Трудно было устоять и не восхититься особняком, возвышающимся над озером будто сказочный дворец. Фасад трехэтажного здания представлял собой стеклянную стену с перемычками из бетона и стали. Она выходила к озеру, и сейчас в ней отражались озерная гладь и ноябрьское небо.
У этой семьи действительно было все…
Я крепко привязала лодку к болтам, а затем дважды проверила крепость узлов. Я не была уверена, где сейчас находятся Рэнгольды, но меньше всего мне хотелось, чтобы с их имуществом что-то случилось. Последнее, что мне нужно, это быть обязанной одной из самых богатых семей в нашем штате.
Наконец, убедившись в безопасности лодки, я направилась вверх по длинной лестнице, ведущей с пирса на берег. Лестница поднималась по склону холма, потом огибала площадку перед особняком и сворачивала к дороге.
Мне потребовалось десять минут, чтобы добраться до вершины, а потом я направилась к подъездной дорожке. Но она не была пустой, как я надеялась. На стоянке возле особняка стояло несколько машин, и я замерла, раздумывая, что делать дальше.
Стоит ли постучать в дверь и сообщить, что я вернула лодку? Наверно, это было бы самым правильным. Ведь я должна поблагодарить этих людей за щедрость…
Но я не хочу услышать снова то, что слышала за этот месяц тысячу раз: « Ах, как жаль! Это судьба!» или: «Твои родители теперь в лучшем месте!»
Люди очень странно себя ведут, когда понимают, что их слова бессмысленны и ничем не могут помочь.
Дело в том, что никто ничего не может сказать, чтобы улучшить ситуацию. Иногда жизнь отстой, и вы получаете кучу дерьма вместо собственных ожиданий. Было бы намного лучше, если бы все могли просто признать это и двигаться дальше, но не все на это способны.

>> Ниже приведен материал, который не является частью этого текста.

-- ==== Sys2Proof/Laws/Results.lean ====
section
/-! SUPPORT. What an issue leaves: the shared shape of an instruction whose checks pass, the advance of its bundle, and the writing of
results to d registers, g registers and predicates. -/

namespace Sys2Proof.Machine

/-! ### The shape of an issue -/

theorem State.issue_ok {s s' : State} {op : Nat} {o : Ops} {L : Mask} {body : Mask → Except TrapReq State}
    (hc : s.checks op o = .ok L) (hb : body L = .ok s') : s.issue op o body = s'.advance o.stall.toNat o.yld := by
  simp only [State.issue, hc, hb]

theorem State.issue_trap {s : State} {op : Nat} {o : Ops} {L : Mask} {body : Mask → Except TrapReq State} {r : TrapReq}
    (hc : s.checks op o = .ok L) (hb : body L = .error r) : s.issue op o body = s.trap r := by
  simp only [State.issue, hc, hb]

theorem State.issueFlow_ok {s s' : State} {op : Nat} {o : Ops} {L : Mask} {body : Mask → Except TrapReq State}
    (hc : s.checks op o = .ok L) (hb : body L = .ok s') : s.issueFlow op o body = s' := by
  simp only [State.issueFlow, hc, hb]

theorem State.issueFlow_trap {s : State} {op : Nat} {o : Ops} {L : Mask} {body : Mask → Except TrapReq State} {r : TrapReq}
    (hc : s.checks op o = .ok L) (hb : body L = .error r) : s.issueFlow op o body = s.trap r := by
  simp only [State.issueFlow, hc, hb]

theorem State.issueWhen_ok {s s' : State} {op : Nat} {o : Ops} {L : Mask} {waits : Nat → Bool} {body : Mask → Except TrapReq State}
    (hc : s.checks op o = .ok L) (hw : those L waits = 0) (hb : body L = .ok s') :
    s.issueWhen op o waits body = s'.advance o.stall.toNat o.yld := by
  refine State.issueFlow_ok hc ?_
  simp [hw, hb, Except.map]

theorem State.checks_trap {s : State} {op : Nat} {o : Ops} {r : TrapReq} (hc : s.checks op o = .error r)
    (body : Mask → Except TrapReq State) : s.issue op o body = s.trap r := by
  simp only [State.issue, hc]

/-! ### One thread -/

theorem Thread.canonical_setD {t : Thread} (h : t.Canonical) (n : Nat) (v : Word) : (t.setD n v).Canonical := by
  unfold Thread.setD
  split
  · exact h
  · exact ⟨SMap.wf_set h.d n v, h.h, h.windows⟩

theorem testBit_two_pow_or {v : BitVec 128} {n m : Nat} (hm : m < 128) :
    (v ||| BitVec.ofNat 128 (2 ^ n)).getLsbD m = (v.getLsbD m || decide (m = n)) := by
  rw [BitVec.getLsbD_or, BitVec.getLsbD_ofNat, Nat.testBit_two_pow]
  have : decide (n = m) = decide (m = n) := by simp [eq_comm]
  simp [hm, this]

theorem Thread.dValid_setD (t : Thread) {n m : Nat} (v : Word) (hm : m < 128) :
    (t.setD n v).dValid.getLsbD m = ((decide (m = n) && decide (n ≠ 0)) || t.dValid.getLsbD m) := by
  unfold Thread.setD
  by_cases hn : n = 0
  · simp [hn]
  · rw [if_neg hn]
    show (t.dValid ||| BitVec.ofNat 128 (2 ^ n)).getLsbD m = _
    rw [testBit_two_pow_or hm, Bool.or_comm]
    simp [hn]

theorem Thread.setD_p (t : Thread) (n : Nat) (v : Word) : (t.setD n v).p = t.p := by
  unfold Thread.setD; split <;> rfl

theorem Thread.track_eq (t : Thread) (r : Dest) (old : Word) (lat clock : Nat) (pc : Word) :
    t.track r old lat clock pc = { t with tracked := (t.track r old lat clock pc).tracked } := rfl

theorem Thread.setD_eq (t : Thread) (n : Nat) (v : Word) :
    t.setD n v = { t with d := (t.setD n v).d, dValid := (t.setD n v).dValid, tracked := (t.setD n v).tracked } := by
  unfold Thread.setD; split <;> rfl

theorem Thread.setP_eq (t : Thread) (n : Nat) (b : Bool) : t.setP n b = { t with p := (t.setP n b).p, tracked := (t.setP n b).tracked } := by
  unfold Thread.setP; split <;> rfl

/-- What a result in a d register leaves of a thread. -/
theorem Thread.resultD_eq (t : Thread) (o : Ops) (lat clock : Nat) (pc : Word) (x : LaneOut) :
    t.resultD o lat clock pc x =
      { t with
        d := (t.setD o.dst.toNat (mergeLo o (t.getD o.dst.toNat) x.val)).d
        dValid := (t.setD o.dst.toNat (mergeLo o (t.getD o.dst.toNat) x.val)).dValid
        fflags := t.fflags ||| x.flags.bits
        dyReserved := t.dyReserved || x.dy
        tracked := (t.resultD o lat clock pc x).tracked } := by
  unfold Thread.resultD
  by_cases hn : o.dst.toNat = 0
  · simp only [hn, if_true]
    rfl
  · simp only [if_neg hn]
    rw [Thread.setD_eq]
    rfl

theorem Thread.getD_of_d {t u : Thread} (h : u.d = t.d) (n : Nat) : u.getD n = t.getD n := by
  unfold Thread.getD; rw [h]

theorem Thread.getP_of_p {t u : Thread} (h : u.p = t.p) (n : Nat) : u.getP n = t.getP n := by
  unfold Thread.getP; rw [h]

theorem testBit_pred {v : BitVec 7} {n m : Nat} (b : Bool) (hn : n < 7) :
    (if b then v ||| BitVec.ofNat 7 (2 ^ n) else v &&& ~~~(BitVec.ofNat 7 (2 ^ n))).getLsbD m
      = if m = n then b else v.getLsbD m := by
  have hd : decide (n = m) = decide (m = n) := by simp [eq_comm]
  by_cases hm : m < 7
  · cases b
    · simp only [Bool.false_eq_true, if_false, BitVec.getLsbD_and, BitVec.getLsbD_not, BitVec.getLsbD_ofNat, Nat.testBit_two_pow, hm,
        decide_true, Bool.true_and, hd]
      by_cases e : m = n <;> simp [e]
    · simp only [if_true, BitVec.getLsbD_or, BitVec.getLsbD_ofNat, Nat.testBit_two_pow, hm, decide_true, Bool.true_and, hd]
      by_cases e : m = n <;> simp [e]
  · have e : m ≠ n := by omega
    have h1 : v.getLsbD m = false := by simpa using BitVec.getLsbD_of_ge v m (by omega)
    rw [if_neg e, h1, BitVec.getLsbD_of_ge _ _ (by omega)]

theorem Thread.getP_setP (t : Thread) (n m : Nat) (b : Bool) :
    (t.setP n b).getP m = if m = n ∧ n < 7 then b else t.getP m := by
  unfold Thread.setP
  by_cases hn : 7 ≤ n
  · rw [if_pos hn, if_neg (by omega)]
  · rw [if_neg hn]
    unfold Thread.getP
    have h7 : n < 7 := by omega
    simp only [testBit_pred b h7]
    by_cases e : m = n
    · have : (m == 7) = false := by simp; omega
      simp [e, h7]; omega
    · simp [e]

theorem Thread.resultP_eq (t : Thread) (n : Nat) (b : Bool) (lat clock : Nat) (pc : Word) :
    t.resultP n b lat clock pc = { t with p := (t.setP n b).p, tracked := (t.resultP n b lat clock pc).tracked } := by
  unfold Thread.resultP
  by_cases hn : 7 ≤ n
  · rw [if_pos hn, Thread.setP, if_pos hn]
  · rw [if_neg hn, Thread.setP_eq]
    rfl

theorem Thread.getP_resultP (t : Thread) (n m : Nat) (b : Bool) (lat clock : Nat) (pc : Word) :
    (t.resultP n b lat clock pc).getP m = if m = n ∧ n < 7 then b else t.getP m := by
  rw [← Thread.getP_setP]
  exact Thread.getP_of_p (by rw [Thread.resultP_eq]) m

/-! ### The bundle goes on -/

theorem Gang.Canonical.lane {g : Gang} (h : g.Canonical) (k : Nat) : (g.lane k).Canonical := by
  unfold Gang.lane
  by_cases hk : k < g.threads.length
  · rw [List.getD_eq_getElem _ _ hk]
    exact h.threads _ (List.getElem_mem hk)
  · rw [List.getD_eq_default _ _ (by omega)]
    exact ⟨rfl, rfl, rfl⟩

theorem State.Issuing.lane {s : State} (h : s.Issuing) (k : Nat) : (s.cl k).Canonical := h.canonical.lane k

/-- A change of threads of the issuing bundle, lane by lane. -/
theorem State.OnlyBundle.onLanes {s : State} (h : s.Whole) (m : Mask) (f : Nat → Thread → Thread)
    (hm : ∀ k, m.getLsbD k = true → s.cur.lanes.getLsbD k = true) : s.OnlyBundle (s.onLanes s.cur.gang m f) where
  rest := rfl
  others := fun key hk => State.gangAt_onGang_other s _ (fun _ _ => rfl) hk
  memory := fun _ => rfl
  gang := by rw [State.cg_onLanes h.resident]; rfl
  lanes := fun k hk => by
    rw [State.cl_onLanes h]
    cases hmk : m.getLsbD k
    · simp
    · rw [hm k hmk] at hk; cases hk

theorem State.OnlyGang.trans {s t u : State} (h : s.OnlyGang t) (h' : t.OnlyGang u) : s.OnlyGang u where
  rest := by rw [h'.rest, h.rest]
  others := fun key hk => by
    have hc : t.cur = s.cur := by rw [h.rest]
    rw [h'.others key (by rw [hc]; exact hk), h.others key hk]
  memory := fun pa => by rw [h'.memory, h.memory]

Я посмотрела на дверь, а затем повернула к длинной извилистой дороге. Мне пришло в голову, что в моем поспешном планировании был недостаток. Я совершенно забыла, что здесь у меня нет машины, чтобы быстро добраться до дома. Глэм это очень большое озеро, и мне понадобится не меньше пяти часов, чтобы вернуться домой.
Но даже несмотря на внезапное осознание, я решила, что не буду стучать в эту дверь. Мне просто нужно уйти. Они увидят свою лодку на пирсе, не важно, сколько времени к тому моменту пройдет. Лучше позаботиться о себе и постараться вернуться домой до темноты.